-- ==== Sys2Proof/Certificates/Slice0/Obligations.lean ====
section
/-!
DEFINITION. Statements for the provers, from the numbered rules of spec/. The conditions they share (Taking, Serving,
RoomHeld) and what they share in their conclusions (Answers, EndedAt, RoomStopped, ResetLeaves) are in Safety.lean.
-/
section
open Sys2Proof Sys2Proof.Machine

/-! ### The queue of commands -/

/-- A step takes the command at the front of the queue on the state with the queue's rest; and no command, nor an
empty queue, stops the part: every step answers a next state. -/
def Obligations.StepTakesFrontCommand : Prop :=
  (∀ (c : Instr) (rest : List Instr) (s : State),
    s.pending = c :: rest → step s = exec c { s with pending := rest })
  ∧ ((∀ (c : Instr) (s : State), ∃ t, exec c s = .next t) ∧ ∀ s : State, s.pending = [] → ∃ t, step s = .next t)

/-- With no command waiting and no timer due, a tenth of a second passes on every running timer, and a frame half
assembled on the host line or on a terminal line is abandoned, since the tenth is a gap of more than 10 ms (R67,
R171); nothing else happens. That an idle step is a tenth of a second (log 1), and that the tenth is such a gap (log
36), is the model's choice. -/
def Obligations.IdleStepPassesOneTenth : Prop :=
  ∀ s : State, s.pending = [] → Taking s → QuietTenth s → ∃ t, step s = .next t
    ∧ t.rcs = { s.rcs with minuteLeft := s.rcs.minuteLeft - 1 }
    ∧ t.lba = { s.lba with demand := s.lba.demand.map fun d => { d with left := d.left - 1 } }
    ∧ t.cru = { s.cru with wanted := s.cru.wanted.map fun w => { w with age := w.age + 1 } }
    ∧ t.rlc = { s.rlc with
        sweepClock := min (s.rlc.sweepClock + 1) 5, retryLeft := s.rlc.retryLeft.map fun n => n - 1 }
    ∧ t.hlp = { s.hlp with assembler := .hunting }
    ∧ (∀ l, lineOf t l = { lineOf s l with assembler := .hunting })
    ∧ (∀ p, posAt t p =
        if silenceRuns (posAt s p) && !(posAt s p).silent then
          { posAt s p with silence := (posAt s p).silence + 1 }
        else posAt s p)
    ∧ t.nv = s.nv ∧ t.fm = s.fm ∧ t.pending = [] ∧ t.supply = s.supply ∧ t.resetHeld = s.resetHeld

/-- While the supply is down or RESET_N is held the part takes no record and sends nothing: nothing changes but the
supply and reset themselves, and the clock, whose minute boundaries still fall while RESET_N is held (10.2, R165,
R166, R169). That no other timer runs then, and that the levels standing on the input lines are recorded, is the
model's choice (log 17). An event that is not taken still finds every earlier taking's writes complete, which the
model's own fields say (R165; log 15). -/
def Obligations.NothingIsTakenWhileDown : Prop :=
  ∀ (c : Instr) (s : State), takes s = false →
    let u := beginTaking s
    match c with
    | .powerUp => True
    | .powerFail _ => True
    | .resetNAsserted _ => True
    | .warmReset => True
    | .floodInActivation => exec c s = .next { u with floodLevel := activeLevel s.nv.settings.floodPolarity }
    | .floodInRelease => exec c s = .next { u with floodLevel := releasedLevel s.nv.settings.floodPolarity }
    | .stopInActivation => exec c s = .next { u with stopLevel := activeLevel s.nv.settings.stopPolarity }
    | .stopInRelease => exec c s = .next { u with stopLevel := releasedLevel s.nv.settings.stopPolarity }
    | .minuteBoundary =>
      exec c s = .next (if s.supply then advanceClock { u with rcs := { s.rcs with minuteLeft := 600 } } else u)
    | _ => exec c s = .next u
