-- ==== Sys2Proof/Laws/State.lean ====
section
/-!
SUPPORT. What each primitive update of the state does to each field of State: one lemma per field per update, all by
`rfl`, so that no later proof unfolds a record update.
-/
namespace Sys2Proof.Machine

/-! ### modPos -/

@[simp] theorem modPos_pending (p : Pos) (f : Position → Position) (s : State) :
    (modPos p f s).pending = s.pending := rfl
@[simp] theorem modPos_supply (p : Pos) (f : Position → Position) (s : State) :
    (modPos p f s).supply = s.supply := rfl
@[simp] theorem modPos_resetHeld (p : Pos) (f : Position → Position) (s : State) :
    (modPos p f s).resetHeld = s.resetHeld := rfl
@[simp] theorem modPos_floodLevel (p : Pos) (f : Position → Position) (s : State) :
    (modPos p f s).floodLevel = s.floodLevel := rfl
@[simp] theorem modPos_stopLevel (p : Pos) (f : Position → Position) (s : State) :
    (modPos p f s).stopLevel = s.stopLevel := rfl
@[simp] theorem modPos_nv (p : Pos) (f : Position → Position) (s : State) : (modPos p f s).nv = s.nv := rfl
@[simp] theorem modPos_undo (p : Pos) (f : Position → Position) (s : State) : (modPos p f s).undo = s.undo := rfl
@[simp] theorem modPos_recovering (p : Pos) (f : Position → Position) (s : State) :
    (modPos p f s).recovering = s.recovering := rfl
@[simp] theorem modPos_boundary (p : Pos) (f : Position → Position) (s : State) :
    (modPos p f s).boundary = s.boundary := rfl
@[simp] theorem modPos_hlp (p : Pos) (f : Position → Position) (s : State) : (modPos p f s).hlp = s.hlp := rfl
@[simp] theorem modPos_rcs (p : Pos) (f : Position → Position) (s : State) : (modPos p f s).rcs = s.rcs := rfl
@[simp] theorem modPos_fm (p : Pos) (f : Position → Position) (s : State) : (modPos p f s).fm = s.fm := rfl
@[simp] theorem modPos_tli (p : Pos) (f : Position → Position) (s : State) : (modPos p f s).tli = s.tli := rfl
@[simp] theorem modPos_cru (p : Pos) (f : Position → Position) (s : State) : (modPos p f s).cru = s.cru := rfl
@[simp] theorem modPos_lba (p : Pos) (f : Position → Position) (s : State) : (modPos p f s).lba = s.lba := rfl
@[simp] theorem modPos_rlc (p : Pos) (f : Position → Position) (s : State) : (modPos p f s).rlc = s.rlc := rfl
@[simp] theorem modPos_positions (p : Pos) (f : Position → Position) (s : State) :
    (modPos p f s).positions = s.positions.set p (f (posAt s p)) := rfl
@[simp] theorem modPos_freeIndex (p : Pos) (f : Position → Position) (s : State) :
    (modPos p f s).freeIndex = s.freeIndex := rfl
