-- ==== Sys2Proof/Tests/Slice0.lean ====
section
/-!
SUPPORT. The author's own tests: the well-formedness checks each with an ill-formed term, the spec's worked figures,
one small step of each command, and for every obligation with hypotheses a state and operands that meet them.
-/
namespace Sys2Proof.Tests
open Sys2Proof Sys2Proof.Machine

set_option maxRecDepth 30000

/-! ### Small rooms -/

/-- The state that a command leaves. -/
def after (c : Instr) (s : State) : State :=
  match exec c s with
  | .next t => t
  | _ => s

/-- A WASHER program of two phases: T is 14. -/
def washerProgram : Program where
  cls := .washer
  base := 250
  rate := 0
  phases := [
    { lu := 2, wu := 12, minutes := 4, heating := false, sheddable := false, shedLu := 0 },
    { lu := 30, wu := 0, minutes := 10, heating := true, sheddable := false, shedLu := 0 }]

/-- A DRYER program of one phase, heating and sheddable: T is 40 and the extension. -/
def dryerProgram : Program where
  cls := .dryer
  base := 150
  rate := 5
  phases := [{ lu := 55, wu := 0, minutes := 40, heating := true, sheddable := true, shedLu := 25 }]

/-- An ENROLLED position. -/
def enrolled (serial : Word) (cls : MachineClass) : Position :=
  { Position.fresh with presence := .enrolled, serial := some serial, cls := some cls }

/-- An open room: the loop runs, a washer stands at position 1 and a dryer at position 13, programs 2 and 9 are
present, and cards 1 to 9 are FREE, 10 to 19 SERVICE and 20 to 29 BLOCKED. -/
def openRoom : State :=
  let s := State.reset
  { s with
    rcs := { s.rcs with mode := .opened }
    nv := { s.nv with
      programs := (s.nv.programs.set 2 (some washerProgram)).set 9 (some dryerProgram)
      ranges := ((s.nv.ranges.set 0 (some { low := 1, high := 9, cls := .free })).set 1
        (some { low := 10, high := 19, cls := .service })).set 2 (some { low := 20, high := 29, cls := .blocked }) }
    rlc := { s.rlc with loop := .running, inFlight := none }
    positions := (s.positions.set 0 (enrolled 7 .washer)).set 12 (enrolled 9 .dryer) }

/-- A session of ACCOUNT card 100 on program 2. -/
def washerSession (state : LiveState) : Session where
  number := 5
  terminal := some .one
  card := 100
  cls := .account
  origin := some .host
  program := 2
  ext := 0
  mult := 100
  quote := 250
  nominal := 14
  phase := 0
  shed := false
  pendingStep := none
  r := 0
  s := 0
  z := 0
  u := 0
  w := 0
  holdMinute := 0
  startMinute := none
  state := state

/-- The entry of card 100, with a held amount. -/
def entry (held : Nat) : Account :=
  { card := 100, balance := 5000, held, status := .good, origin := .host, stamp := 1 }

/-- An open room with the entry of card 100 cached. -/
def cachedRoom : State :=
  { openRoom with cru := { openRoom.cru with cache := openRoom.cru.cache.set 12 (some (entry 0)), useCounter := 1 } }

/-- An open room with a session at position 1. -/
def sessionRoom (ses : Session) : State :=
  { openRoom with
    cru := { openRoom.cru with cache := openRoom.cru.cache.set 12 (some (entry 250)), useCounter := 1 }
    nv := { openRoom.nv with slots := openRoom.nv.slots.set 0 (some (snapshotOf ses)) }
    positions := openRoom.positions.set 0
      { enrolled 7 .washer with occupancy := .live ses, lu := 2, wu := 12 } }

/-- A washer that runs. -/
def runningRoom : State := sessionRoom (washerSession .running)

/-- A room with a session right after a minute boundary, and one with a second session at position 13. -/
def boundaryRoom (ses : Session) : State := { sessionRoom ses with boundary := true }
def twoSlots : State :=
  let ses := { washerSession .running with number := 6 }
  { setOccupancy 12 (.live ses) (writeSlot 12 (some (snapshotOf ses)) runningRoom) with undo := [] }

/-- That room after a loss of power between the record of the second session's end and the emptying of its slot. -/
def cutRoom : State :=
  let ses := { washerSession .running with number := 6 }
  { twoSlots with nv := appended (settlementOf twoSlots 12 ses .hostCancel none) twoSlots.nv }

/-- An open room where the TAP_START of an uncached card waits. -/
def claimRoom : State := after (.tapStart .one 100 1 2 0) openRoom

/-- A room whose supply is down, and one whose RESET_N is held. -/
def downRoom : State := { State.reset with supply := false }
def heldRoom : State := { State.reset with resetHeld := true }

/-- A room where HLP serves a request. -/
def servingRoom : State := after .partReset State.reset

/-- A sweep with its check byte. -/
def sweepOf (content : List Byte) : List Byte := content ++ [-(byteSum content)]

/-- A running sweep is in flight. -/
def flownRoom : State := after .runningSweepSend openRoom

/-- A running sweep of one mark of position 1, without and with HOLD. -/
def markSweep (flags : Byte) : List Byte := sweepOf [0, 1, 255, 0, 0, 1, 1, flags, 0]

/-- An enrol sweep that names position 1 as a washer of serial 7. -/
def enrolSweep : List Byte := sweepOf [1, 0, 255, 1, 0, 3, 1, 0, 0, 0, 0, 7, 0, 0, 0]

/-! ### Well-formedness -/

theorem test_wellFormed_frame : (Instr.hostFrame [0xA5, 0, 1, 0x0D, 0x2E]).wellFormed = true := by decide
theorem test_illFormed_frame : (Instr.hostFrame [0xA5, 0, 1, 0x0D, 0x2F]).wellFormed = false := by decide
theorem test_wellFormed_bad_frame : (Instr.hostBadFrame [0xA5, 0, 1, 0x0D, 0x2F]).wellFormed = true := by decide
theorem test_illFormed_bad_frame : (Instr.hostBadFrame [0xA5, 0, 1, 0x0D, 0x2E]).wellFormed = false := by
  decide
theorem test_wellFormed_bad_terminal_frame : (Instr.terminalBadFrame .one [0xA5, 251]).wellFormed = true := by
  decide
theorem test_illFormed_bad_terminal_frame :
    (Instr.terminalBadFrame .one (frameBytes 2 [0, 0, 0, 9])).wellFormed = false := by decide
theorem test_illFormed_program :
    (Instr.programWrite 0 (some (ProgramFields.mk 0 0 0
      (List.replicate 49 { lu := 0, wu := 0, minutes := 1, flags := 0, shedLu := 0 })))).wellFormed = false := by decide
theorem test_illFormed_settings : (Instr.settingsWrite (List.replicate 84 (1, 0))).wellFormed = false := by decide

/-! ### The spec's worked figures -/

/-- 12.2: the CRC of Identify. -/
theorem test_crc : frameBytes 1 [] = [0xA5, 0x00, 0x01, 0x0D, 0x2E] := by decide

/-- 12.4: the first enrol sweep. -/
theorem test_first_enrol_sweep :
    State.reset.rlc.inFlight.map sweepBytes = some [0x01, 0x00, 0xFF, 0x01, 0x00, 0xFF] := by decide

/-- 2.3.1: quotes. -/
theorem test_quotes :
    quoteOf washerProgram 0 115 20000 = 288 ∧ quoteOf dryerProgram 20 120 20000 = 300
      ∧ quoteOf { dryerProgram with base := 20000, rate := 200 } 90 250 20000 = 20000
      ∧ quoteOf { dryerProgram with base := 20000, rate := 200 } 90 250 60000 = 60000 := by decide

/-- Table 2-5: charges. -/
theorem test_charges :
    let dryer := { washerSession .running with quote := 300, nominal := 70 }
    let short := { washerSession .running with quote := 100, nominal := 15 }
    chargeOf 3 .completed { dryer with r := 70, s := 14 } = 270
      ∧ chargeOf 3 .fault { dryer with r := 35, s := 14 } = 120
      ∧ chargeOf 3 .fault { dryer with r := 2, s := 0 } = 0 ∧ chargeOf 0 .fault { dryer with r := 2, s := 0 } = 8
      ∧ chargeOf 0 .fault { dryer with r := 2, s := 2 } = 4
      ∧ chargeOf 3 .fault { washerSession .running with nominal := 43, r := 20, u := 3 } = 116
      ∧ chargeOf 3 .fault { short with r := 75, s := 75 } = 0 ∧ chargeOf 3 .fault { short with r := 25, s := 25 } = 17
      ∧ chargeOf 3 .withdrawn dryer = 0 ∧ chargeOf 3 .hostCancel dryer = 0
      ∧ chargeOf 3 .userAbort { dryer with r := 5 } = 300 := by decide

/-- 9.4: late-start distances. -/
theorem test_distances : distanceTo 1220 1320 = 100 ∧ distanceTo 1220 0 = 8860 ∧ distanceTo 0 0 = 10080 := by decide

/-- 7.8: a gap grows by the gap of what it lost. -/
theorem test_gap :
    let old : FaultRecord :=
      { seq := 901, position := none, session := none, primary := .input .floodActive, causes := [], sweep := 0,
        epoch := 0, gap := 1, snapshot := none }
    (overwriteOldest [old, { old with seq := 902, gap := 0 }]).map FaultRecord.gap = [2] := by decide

+++++

## TASK OBJECTIVE
Which lines above hold the string "high"? Please copy all of them.

## YOUR RESPONSE
      ranges := ((s.nv.ranges.set 0 (some { low := 1, high := 9, cls := .free })).set 1
        (some { low := 10, high := 19, cls := .service })).set 2 (some { low := 20, high := 29, cls := .blocked }) }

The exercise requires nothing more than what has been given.